#### Assignment
From the data below, return the exact lines starting at the line containing "fabricCeiling : Nat := 0" and ending at the line containing "(assoc : Nat)", both included, and nothing else.

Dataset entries

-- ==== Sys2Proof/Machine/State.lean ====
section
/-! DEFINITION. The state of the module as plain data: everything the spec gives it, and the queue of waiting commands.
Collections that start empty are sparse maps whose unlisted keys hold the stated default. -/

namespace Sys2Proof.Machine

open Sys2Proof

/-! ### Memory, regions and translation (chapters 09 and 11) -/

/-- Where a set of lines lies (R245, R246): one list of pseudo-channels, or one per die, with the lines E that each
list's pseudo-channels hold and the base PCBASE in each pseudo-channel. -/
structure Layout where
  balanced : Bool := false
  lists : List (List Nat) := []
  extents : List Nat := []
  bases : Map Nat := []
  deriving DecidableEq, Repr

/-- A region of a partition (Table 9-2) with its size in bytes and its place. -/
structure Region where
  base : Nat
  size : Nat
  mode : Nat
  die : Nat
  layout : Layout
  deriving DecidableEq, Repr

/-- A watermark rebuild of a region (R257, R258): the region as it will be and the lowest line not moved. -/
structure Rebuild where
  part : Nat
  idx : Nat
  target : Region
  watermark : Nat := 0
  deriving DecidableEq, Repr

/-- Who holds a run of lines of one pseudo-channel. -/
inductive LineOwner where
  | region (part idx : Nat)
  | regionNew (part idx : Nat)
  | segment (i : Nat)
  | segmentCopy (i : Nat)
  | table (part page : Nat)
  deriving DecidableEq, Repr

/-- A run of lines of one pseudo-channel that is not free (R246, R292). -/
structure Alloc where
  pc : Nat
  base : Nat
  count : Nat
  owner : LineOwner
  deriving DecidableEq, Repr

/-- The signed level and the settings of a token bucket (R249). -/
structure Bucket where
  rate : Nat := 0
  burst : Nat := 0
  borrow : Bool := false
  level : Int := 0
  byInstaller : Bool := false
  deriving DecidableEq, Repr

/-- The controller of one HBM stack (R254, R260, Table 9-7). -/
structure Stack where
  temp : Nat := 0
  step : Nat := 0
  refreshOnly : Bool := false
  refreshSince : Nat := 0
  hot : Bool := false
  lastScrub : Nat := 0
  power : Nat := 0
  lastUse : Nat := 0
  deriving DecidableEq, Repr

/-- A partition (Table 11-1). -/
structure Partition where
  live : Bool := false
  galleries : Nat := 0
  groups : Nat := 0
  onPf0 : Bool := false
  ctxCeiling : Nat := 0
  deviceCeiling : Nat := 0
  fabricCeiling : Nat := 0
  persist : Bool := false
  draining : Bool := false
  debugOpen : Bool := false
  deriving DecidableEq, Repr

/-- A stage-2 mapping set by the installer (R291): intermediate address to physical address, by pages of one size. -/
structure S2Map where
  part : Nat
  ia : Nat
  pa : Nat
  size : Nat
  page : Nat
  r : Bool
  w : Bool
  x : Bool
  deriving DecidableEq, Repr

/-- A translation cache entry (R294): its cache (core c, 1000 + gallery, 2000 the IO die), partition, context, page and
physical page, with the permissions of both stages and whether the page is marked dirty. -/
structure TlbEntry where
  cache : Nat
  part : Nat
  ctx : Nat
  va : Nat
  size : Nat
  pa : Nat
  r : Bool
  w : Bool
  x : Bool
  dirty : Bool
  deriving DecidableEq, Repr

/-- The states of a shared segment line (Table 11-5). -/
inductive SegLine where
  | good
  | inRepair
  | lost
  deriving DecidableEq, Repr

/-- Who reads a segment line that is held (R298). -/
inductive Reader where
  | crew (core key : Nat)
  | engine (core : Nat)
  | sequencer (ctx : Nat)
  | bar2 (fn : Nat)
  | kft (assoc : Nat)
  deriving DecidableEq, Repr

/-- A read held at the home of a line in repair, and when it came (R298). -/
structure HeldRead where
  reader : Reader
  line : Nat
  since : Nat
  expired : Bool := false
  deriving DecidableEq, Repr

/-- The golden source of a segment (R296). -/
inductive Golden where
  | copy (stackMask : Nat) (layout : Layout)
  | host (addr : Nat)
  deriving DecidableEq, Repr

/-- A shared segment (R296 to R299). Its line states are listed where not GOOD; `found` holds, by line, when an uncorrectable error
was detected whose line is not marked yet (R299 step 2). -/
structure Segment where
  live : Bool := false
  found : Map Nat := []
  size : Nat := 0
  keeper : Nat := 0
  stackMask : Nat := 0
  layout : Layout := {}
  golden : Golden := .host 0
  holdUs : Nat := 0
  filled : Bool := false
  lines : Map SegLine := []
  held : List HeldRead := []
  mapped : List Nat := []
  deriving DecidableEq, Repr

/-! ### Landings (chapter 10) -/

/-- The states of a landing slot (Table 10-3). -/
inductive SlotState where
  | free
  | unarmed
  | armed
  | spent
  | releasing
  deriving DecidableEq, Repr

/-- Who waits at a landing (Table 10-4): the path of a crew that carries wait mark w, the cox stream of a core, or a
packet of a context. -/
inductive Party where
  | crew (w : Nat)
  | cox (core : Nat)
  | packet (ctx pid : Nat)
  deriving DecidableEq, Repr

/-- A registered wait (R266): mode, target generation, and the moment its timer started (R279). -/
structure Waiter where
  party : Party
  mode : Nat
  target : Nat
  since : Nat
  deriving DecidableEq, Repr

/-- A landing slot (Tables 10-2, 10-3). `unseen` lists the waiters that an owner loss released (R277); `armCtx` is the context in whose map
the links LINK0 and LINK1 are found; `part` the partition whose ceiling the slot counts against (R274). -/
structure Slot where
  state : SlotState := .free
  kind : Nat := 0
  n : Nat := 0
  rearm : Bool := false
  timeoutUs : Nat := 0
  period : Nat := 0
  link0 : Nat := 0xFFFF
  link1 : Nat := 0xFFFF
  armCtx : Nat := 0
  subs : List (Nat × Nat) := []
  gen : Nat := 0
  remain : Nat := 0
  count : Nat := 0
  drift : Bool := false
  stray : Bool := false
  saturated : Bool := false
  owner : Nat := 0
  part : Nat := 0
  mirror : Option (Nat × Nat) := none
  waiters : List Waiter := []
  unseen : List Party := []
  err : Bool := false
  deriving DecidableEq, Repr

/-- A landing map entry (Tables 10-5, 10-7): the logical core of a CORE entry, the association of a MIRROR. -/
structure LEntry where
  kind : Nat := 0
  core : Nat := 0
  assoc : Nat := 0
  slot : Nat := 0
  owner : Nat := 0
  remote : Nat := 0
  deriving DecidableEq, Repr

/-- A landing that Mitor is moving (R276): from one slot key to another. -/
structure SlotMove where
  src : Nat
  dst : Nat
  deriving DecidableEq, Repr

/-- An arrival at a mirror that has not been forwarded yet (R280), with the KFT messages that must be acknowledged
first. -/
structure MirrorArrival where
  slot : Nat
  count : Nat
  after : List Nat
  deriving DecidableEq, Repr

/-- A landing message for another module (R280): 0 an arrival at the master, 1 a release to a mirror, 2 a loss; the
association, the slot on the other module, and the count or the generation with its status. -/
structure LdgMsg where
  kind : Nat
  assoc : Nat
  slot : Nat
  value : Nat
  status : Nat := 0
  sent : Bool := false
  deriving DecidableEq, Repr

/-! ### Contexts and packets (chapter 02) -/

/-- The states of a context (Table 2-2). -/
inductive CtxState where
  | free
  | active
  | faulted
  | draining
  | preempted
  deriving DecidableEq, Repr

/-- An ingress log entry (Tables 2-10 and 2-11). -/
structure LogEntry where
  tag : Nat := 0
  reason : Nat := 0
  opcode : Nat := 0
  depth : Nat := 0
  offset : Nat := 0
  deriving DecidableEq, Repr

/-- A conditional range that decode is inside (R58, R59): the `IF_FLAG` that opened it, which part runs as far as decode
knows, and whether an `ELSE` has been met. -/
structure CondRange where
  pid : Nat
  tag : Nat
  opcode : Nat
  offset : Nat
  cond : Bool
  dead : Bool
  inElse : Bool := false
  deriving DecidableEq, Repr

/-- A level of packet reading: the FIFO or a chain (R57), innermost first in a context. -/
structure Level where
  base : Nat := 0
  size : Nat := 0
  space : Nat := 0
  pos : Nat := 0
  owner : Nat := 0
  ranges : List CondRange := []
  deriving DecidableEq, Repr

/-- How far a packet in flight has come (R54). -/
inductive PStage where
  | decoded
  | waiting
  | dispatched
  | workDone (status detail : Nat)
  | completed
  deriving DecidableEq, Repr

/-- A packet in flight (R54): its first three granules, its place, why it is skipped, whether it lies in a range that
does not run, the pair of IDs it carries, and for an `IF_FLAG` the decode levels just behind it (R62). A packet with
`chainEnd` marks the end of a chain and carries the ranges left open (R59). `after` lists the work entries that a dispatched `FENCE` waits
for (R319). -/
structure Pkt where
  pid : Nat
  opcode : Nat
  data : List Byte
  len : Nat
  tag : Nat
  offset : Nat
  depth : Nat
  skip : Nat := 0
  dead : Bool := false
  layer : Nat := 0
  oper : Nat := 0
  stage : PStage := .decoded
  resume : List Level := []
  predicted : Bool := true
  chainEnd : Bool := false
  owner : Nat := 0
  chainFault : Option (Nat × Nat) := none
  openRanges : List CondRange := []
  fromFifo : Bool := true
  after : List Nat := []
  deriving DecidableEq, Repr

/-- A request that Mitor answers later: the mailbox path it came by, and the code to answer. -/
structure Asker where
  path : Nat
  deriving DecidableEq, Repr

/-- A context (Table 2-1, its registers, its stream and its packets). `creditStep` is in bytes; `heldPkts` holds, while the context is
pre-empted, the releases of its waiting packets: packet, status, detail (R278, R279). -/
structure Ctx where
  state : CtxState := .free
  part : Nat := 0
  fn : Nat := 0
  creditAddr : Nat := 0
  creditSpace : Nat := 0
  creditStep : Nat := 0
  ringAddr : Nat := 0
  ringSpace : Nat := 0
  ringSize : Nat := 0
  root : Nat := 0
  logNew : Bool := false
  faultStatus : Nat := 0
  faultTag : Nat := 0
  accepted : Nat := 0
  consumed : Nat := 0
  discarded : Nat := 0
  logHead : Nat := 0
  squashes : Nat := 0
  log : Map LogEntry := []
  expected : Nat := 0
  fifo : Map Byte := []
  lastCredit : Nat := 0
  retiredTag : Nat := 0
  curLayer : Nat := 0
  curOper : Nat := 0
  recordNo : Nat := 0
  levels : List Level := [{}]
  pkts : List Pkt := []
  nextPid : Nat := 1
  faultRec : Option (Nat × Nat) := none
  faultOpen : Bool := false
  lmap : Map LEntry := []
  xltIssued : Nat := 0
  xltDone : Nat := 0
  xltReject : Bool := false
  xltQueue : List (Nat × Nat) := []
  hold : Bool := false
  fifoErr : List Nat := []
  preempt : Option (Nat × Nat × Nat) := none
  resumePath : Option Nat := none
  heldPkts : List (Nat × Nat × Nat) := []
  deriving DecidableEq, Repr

#### Answer to this task
  fabricCeiling : Nat := 0
  persist : Bool := false
  draining : Bool := false
  debugOpen : Bool := false
  deriving DecidableEq, Repr

/-- A stage-2 mapping set by the installer (R291): intermediate address to physical address, by pages of one size. -/
structure S2Map where
  part : Nat
  ia : Nat
  pa : Nat
  size : Nat
  page : Nat
  r : Bool
  w : Bool
  x : Bool
  deriving DecidableEq, Repr

/-- A translation cache entry (R294): its cache (core c, 1000 + gallery, 2000 the IO die), partition, context, page and
physical page, with the permissions of both stages and whether the page is marked dirty. -/
structure TlbEntry where
  cache : Nat
  part : Nat
  ctx : Nat
  va : Nat
  size : Nat
  pa : Nat
  r : Bool
  w : Bool
  x : Bool
  dirty : Bool
  deriving DecidableEq, Repr

/-- The states of a shared segment line (Table 11-5). -/
inductive SegLine where
  | good
  | inRepair
  | lost
  deriving DecidableEq, Repr

/-- Who reads a segment line that is held (R298). -/
inductive Reader where
  | crew (core key : Nat)
  | engine (core : Nat)
  | sequencer (ctx : Nat)
  | bar2 (fn : Nat)
  | kft (assoc : Nat)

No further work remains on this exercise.